EXERCISE DETAILS> In the listing below, find the line with "obtain ⟨t, h1, h2, h3⟩ := AtByte.advance" and the line with "t.devKnown (byteDev mode". Repeat those two lines and all lines between them exactly.

DATASET EXCERPTS>
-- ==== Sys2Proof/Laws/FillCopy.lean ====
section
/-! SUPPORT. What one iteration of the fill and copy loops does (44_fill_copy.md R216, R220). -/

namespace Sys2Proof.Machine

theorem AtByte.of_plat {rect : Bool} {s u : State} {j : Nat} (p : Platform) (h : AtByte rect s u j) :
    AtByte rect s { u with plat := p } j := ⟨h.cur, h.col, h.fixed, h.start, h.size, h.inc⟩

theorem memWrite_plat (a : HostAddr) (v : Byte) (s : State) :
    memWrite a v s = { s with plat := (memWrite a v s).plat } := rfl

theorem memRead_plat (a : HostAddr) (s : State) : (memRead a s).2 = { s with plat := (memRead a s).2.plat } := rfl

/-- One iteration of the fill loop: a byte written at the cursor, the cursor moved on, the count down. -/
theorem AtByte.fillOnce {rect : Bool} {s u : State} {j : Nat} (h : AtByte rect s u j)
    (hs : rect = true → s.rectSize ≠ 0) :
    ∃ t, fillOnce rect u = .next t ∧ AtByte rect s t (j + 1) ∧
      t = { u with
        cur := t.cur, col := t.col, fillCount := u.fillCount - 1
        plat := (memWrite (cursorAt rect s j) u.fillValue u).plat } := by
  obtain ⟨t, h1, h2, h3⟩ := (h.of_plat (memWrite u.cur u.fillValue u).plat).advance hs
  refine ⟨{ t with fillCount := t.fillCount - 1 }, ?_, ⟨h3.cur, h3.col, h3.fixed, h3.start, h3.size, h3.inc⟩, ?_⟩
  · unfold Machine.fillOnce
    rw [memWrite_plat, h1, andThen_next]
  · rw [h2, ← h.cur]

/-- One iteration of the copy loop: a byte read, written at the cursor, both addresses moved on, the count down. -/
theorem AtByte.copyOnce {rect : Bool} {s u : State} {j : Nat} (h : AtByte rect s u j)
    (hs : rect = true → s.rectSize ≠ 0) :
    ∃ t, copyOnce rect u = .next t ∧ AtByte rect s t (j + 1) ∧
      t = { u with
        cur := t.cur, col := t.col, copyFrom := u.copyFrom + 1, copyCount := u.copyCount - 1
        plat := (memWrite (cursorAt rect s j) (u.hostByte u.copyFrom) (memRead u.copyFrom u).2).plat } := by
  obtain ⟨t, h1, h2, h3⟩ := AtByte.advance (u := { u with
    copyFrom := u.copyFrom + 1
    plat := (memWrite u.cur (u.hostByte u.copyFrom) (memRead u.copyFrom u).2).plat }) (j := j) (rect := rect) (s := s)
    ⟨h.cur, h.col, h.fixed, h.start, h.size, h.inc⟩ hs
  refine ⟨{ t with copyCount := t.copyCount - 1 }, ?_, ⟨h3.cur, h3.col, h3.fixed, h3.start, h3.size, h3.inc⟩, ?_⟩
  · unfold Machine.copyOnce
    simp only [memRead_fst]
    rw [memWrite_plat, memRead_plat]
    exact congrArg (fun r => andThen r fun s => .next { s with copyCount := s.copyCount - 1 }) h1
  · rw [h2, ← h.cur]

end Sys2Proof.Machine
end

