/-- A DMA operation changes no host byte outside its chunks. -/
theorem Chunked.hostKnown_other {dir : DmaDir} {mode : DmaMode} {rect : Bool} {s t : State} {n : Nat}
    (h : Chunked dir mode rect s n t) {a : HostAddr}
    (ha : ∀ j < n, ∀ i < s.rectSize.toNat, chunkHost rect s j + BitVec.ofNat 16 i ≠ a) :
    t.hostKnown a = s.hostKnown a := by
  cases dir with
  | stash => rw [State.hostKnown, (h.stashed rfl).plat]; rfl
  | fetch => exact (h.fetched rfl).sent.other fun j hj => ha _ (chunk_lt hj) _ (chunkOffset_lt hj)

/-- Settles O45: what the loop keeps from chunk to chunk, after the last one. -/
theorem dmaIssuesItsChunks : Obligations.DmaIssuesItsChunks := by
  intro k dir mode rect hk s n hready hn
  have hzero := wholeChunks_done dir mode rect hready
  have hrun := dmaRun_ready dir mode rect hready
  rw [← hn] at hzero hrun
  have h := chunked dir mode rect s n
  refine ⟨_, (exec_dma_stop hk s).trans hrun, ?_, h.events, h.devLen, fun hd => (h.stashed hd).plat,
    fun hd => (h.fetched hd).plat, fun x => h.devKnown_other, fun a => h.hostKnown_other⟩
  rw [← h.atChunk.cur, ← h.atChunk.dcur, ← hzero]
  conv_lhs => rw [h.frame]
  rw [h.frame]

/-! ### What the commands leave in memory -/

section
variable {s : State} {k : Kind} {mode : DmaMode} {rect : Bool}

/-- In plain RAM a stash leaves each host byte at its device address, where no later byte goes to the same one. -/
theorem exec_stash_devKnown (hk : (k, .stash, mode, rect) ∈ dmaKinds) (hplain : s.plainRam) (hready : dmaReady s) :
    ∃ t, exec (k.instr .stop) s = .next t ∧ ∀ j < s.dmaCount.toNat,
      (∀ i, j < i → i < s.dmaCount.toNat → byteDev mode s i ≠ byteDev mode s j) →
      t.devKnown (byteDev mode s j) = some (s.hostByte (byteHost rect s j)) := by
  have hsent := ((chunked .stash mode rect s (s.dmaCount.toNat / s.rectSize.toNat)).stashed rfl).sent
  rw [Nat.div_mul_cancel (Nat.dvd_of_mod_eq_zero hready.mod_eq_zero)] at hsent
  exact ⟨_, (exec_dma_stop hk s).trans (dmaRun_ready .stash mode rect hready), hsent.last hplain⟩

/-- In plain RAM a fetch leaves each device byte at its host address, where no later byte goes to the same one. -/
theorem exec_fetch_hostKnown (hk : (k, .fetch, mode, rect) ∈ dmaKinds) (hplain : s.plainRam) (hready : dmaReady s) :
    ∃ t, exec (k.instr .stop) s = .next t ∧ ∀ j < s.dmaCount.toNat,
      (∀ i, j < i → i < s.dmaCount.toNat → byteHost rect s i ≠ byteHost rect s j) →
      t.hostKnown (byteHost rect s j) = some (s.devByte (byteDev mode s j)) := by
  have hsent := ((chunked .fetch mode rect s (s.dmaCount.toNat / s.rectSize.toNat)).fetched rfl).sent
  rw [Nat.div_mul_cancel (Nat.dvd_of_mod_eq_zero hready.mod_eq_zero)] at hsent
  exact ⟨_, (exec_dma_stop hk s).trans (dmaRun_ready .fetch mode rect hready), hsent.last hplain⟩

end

ANSWER>
  obtain ⟨t, h1, h2, h3⟩ := AtByte.advance (u := { u with
    copyFrom := u.copyFrom + 1
    plat := (memWrite u.cur (u.hostByte u.copyFrom) (memRead u.copyFrom u).2).plat }) (j := j) (rect := rect) (s := s)
    ⟨h.cur, h.col, h.fixed, h.start, h.size, h.inc⟩ hs
  refine ⟨{ t with copyCount := t.copyCount - 1 }, ?_, ⟨h3.cur, h3.col, h3.fixed, h3.start, h3.size, h3.inc⟩, ?_⟩
  · unfold Machine.copyOnce
    simp only [memRead_fst]
    rw [memWrite_plat, memRead_plat]
    exact congrArg (fun r => andThen r fun s => .next { s with copyCount := s.copyCount - 1 }) h1
  · rw [h2, ← h.cur]

end Sys2Proof.Machine
end

/-- A DMA operation changes no host byte outside its chunks. -/
theorem Chunked.hostKnown_other {dir : DmaDir} {mode : DmaMode} {rect : Bool} {s t : State} {n : Nat}
    (h : Chunked dir mode rect s n t) {a : HostAddr}
    (ha : ∀ j < n, ∀ i < s.rectSize.toNat, chunkHost rect s j + BitVec.ofNat 16 i ≠ a) :
    t.hostKnown a = s.hostKnown a := by
  cases dir with
  | stash => rw [State.hostKnown, (h.stashed rfl).plat]; rfl
  | fetch => exact (h.fetched rfl).sent.other fun j hj => ha _ (chunk_lt hj) _ (chunkOffset_lt hj)

/-- Settles O45: what the loop keeps from chunk to chunk, after the last one. -/
theorem dmaIssuesItsChunks : Obligations.DmaIssuesItsChunks := by
  intro k dir mode rect hk s n hready hn
  have hzero := wholeChunks_done dir mode rect hready
  have hrun := dmaRun_ready dir mode rect hready
  rw [← hn] at hzero hrun
  have h := chunked dir mode rect s n
  refine ⟨_, (exec_dma_stop hk s).trans hrun, ?_, h.events, h.devLen, fun hd => (h.stashed hd).plat,
    fun hd => (h.fetched hd).plat, fun x => h.devKnown_other, fun a => h.hostKnown_other⟩
  rw [← h.atChunk.cur, ← h.atChunk.dcur, ← hzero]
  conv_lhs => rw [h.frame]
  rw [h.frame]

/-! ### What the commands leave in memory -/

section
variable {s : State} {k : Kind} {mode : DmaMode} {rect : Bool}

/-- In plain RAM a stash leaves each host byte at its device address, where no later byte goes to the same one. -/
theorem exec_stash_devKnown (hk : (k, .stash, mode, rect) ∈ dmaKinds) (hplain : s.plainRam) (hready : dmaReady s) :
    ∃ t, exec (k.instr .stop) s = .next t ∧ ∀ j < s.dmaCount.toNat,
      (∀ i, j < i → i < s.dmaCount.toNat → byteDev mode s i ≠ byteDev mode s j) →
      t.devKnown (byteDev mode s j) = some (s.hostByte (byteHost rect s j)) := by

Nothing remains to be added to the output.